(Stored data)
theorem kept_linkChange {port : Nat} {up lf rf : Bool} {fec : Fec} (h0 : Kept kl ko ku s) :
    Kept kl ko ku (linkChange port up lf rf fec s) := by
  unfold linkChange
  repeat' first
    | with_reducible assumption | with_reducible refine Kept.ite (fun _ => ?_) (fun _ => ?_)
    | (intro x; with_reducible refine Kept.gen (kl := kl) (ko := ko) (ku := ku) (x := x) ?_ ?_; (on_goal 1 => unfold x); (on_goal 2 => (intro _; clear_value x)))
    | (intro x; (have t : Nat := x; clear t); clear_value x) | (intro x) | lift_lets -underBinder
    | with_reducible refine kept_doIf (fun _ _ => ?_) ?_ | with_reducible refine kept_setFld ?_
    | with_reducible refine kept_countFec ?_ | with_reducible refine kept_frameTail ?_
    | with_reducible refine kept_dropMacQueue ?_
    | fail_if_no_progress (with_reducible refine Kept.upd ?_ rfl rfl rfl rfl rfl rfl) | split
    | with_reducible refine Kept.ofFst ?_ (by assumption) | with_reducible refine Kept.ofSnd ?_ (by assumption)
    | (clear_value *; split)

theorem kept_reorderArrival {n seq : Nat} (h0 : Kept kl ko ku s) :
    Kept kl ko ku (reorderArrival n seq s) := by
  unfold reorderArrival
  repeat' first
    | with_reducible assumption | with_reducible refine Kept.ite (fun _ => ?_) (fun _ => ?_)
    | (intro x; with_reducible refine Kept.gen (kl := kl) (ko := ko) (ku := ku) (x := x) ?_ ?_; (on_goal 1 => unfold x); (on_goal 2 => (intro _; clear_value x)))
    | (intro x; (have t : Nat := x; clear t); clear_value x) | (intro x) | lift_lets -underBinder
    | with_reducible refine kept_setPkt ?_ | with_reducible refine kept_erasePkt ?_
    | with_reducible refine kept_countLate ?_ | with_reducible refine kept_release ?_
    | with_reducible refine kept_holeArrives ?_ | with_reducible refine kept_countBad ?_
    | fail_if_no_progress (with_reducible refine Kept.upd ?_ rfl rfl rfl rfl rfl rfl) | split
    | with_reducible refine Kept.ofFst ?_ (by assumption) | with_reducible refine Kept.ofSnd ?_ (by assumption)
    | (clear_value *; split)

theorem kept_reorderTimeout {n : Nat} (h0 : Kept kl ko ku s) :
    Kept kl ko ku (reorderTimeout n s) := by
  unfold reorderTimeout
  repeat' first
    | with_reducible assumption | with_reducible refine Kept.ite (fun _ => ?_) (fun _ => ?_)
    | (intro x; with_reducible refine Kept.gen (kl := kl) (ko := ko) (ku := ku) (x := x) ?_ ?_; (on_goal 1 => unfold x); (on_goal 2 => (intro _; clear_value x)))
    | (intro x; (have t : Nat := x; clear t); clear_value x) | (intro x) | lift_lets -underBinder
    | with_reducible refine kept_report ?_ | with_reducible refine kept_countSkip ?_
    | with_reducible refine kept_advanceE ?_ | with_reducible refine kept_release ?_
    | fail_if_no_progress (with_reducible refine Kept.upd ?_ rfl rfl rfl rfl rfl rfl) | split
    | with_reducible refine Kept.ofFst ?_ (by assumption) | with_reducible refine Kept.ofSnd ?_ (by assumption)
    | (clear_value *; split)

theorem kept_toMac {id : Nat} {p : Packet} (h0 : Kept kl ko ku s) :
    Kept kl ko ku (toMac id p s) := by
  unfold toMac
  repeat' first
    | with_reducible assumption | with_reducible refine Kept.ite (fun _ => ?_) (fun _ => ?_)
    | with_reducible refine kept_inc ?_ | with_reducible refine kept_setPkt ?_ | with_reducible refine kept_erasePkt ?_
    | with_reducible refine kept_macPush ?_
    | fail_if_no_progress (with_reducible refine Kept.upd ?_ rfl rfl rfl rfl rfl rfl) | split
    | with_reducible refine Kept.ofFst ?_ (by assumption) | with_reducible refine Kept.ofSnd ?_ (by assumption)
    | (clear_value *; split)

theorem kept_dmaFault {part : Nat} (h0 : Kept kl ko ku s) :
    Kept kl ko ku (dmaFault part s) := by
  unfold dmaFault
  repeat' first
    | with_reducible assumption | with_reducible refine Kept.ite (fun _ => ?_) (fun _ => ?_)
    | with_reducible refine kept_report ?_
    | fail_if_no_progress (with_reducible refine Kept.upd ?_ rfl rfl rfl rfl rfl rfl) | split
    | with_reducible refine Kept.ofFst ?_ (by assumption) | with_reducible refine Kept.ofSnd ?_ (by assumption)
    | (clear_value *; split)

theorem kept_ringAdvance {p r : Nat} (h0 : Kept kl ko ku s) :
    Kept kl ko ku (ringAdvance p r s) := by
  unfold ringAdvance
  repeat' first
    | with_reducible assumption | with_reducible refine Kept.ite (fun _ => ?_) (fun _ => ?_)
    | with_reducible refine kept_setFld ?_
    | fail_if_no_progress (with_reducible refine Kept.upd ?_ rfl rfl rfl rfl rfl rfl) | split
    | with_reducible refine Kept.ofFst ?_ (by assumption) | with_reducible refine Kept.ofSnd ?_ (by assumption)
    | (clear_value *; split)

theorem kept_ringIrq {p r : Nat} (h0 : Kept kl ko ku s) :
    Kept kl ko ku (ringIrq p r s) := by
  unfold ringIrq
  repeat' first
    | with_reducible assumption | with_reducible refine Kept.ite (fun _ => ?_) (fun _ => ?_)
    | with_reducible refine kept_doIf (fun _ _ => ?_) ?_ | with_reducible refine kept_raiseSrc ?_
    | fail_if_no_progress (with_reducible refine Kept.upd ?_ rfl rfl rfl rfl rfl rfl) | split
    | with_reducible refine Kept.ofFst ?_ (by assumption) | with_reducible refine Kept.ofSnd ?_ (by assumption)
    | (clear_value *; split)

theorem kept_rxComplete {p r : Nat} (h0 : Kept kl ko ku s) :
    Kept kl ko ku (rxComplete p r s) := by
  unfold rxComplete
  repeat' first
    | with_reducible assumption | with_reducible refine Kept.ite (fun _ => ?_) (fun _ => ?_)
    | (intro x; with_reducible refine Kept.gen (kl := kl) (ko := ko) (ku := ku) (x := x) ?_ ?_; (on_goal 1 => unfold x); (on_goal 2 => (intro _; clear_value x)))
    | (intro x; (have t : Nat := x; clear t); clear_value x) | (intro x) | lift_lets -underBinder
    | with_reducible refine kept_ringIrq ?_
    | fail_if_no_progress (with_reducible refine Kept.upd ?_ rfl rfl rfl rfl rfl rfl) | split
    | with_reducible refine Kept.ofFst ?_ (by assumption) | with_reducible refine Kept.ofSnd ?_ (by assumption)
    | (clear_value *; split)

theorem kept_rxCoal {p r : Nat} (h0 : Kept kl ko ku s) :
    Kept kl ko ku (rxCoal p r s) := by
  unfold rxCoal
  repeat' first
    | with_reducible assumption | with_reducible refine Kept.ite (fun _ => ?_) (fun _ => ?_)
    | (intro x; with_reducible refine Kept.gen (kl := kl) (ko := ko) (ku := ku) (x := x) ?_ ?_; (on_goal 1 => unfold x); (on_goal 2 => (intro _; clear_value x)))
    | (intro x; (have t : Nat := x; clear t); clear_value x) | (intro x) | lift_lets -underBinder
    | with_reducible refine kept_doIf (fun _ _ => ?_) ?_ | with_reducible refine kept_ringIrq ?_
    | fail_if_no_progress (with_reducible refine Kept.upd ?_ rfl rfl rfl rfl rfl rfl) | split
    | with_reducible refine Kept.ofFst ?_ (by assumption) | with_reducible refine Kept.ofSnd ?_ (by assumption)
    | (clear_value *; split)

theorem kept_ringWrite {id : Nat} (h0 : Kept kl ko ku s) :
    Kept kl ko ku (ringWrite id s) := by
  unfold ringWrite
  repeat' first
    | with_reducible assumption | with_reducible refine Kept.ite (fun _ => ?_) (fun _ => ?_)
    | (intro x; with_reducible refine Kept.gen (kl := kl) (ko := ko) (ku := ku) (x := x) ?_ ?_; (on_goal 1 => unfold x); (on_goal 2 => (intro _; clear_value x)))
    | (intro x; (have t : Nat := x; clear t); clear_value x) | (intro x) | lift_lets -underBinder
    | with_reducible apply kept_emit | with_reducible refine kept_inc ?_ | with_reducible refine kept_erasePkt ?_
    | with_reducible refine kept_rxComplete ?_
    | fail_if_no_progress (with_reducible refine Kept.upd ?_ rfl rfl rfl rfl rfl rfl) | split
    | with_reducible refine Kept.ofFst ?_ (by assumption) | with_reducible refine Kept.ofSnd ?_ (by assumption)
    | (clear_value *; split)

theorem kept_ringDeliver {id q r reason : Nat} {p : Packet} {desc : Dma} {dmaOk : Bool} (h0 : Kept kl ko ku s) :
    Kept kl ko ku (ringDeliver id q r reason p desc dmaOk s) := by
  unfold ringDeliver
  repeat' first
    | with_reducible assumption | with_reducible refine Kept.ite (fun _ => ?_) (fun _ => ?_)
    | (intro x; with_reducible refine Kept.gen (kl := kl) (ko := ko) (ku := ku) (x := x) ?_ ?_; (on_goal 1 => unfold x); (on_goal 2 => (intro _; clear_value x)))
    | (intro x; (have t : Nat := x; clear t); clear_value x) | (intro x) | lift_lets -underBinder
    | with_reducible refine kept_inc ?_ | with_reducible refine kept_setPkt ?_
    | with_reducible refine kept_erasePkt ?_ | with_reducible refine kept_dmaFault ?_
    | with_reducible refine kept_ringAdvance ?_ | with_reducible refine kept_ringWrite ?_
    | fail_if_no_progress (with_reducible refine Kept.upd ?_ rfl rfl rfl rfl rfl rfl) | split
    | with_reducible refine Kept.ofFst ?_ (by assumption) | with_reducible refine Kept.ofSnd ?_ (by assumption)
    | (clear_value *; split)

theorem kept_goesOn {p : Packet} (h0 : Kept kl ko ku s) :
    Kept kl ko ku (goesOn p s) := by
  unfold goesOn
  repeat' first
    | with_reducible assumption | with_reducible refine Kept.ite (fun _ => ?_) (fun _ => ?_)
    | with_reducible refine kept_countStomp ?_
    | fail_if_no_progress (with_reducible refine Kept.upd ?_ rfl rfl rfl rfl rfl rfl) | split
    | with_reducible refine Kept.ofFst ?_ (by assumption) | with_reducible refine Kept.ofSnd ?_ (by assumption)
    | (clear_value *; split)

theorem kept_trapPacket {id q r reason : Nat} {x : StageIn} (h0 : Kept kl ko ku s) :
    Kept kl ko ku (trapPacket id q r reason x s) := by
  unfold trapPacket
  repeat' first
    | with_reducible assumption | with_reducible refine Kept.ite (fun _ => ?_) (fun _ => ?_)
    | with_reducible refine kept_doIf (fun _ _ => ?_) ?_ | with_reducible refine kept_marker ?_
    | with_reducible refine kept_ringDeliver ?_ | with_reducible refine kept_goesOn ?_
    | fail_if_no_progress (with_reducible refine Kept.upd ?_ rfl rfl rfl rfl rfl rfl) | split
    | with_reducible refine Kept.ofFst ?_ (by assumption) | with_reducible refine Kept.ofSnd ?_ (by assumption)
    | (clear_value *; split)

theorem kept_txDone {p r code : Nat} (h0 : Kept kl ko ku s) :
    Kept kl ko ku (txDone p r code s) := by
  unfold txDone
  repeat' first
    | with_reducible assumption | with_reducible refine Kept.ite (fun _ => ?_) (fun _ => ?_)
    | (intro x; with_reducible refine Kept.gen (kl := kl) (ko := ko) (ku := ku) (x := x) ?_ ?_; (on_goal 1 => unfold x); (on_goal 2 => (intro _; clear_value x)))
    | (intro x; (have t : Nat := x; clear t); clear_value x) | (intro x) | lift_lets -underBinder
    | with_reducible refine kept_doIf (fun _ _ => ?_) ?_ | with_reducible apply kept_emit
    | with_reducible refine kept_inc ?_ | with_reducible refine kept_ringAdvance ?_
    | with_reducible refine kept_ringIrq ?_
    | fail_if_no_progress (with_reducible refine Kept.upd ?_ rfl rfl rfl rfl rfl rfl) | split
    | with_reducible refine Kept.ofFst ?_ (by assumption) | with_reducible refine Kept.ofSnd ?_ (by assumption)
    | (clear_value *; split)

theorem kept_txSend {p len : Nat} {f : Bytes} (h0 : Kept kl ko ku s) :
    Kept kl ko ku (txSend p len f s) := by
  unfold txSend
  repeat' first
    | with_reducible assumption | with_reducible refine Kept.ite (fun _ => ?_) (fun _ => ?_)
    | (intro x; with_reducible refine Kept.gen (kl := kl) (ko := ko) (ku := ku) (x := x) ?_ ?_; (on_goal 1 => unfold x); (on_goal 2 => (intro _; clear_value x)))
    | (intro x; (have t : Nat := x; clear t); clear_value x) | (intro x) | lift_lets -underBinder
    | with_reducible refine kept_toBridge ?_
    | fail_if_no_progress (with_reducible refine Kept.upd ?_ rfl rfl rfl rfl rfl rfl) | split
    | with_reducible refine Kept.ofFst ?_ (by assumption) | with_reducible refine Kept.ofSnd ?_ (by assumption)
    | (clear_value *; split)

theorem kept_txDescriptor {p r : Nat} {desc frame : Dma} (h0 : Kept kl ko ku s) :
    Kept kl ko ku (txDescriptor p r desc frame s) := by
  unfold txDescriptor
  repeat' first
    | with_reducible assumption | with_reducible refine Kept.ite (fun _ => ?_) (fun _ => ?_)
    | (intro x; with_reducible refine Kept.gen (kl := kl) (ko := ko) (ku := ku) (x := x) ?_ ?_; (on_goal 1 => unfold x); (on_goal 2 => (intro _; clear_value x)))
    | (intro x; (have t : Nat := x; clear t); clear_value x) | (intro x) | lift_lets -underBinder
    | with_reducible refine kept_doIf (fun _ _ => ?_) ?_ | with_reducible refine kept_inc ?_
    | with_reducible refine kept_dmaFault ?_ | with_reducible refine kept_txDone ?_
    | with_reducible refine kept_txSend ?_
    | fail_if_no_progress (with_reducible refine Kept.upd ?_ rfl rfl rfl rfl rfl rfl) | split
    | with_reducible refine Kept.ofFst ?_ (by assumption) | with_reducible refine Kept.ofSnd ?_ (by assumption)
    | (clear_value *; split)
--
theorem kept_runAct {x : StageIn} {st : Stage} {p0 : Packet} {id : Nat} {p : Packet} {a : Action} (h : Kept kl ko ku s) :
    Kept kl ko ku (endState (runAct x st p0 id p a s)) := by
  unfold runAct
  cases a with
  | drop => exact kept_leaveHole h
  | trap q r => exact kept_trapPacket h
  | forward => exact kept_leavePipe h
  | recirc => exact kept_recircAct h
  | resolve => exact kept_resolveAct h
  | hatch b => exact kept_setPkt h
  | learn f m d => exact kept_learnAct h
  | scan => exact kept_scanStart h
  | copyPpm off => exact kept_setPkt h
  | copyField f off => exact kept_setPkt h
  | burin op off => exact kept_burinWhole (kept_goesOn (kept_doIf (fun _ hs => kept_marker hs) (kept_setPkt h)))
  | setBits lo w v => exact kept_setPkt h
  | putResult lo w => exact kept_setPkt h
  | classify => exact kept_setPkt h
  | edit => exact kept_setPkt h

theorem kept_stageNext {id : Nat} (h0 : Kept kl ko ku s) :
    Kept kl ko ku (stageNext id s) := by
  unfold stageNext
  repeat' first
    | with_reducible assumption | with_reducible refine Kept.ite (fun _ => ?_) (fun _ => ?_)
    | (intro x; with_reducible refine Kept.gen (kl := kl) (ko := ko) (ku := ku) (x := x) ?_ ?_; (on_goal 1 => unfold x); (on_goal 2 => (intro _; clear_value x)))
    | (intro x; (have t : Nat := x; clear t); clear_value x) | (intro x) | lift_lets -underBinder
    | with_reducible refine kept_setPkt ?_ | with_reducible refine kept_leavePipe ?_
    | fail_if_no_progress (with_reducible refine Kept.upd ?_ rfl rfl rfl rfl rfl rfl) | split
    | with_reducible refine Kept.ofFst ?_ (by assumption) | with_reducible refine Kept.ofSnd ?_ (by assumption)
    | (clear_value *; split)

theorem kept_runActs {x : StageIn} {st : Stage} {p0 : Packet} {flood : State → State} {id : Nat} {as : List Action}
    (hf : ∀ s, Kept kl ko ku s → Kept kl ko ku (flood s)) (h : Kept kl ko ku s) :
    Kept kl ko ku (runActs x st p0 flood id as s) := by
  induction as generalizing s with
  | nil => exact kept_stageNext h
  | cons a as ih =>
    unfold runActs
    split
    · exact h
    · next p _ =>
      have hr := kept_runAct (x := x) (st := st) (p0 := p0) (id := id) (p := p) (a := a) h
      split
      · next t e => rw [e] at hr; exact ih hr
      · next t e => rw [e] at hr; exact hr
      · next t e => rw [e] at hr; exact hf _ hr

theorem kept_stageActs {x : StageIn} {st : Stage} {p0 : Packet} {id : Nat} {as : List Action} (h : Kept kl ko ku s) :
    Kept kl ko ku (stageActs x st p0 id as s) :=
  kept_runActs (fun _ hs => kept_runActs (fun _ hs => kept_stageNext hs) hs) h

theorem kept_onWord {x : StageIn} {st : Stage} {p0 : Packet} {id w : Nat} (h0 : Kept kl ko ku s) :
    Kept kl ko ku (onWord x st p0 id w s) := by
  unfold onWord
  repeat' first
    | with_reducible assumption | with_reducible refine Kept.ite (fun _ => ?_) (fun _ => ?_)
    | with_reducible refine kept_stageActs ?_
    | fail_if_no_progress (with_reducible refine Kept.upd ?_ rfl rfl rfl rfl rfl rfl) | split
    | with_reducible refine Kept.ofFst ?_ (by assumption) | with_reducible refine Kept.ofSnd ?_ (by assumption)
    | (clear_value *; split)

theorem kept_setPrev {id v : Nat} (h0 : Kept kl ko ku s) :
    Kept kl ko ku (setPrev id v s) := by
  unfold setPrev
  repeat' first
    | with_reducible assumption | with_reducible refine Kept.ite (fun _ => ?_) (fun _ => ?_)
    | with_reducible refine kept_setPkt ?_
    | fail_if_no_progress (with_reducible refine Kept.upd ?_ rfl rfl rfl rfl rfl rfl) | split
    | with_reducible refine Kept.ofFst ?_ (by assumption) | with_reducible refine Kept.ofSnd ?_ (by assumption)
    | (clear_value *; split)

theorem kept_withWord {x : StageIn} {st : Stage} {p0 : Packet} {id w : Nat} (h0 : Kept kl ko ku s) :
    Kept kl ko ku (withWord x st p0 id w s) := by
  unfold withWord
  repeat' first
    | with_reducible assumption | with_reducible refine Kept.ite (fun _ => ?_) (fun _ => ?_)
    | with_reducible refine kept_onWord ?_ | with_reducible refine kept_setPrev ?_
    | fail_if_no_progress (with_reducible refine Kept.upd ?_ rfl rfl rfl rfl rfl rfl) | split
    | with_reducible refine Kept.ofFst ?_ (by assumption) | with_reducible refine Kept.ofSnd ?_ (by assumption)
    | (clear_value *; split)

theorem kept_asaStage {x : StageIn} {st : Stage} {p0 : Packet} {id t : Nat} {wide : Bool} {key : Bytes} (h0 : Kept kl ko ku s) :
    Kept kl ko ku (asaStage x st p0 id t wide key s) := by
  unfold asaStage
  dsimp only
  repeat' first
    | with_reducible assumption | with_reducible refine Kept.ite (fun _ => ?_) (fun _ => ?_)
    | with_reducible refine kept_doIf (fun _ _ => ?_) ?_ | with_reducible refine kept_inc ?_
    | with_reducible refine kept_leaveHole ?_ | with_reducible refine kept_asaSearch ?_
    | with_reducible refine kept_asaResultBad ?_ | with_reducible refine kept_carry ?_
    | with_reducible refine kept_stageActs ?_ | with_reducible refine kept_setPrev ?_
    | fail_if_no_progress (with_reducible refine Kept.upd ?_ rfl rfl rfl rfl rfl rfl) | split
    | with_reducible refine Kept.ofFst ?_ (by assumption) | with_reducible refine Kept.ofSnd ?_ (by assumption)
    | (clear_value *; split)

Your objective >> The answer must be a single number: the count of lines in the records above that contain the word "dmaOk".

Worked solution >> 2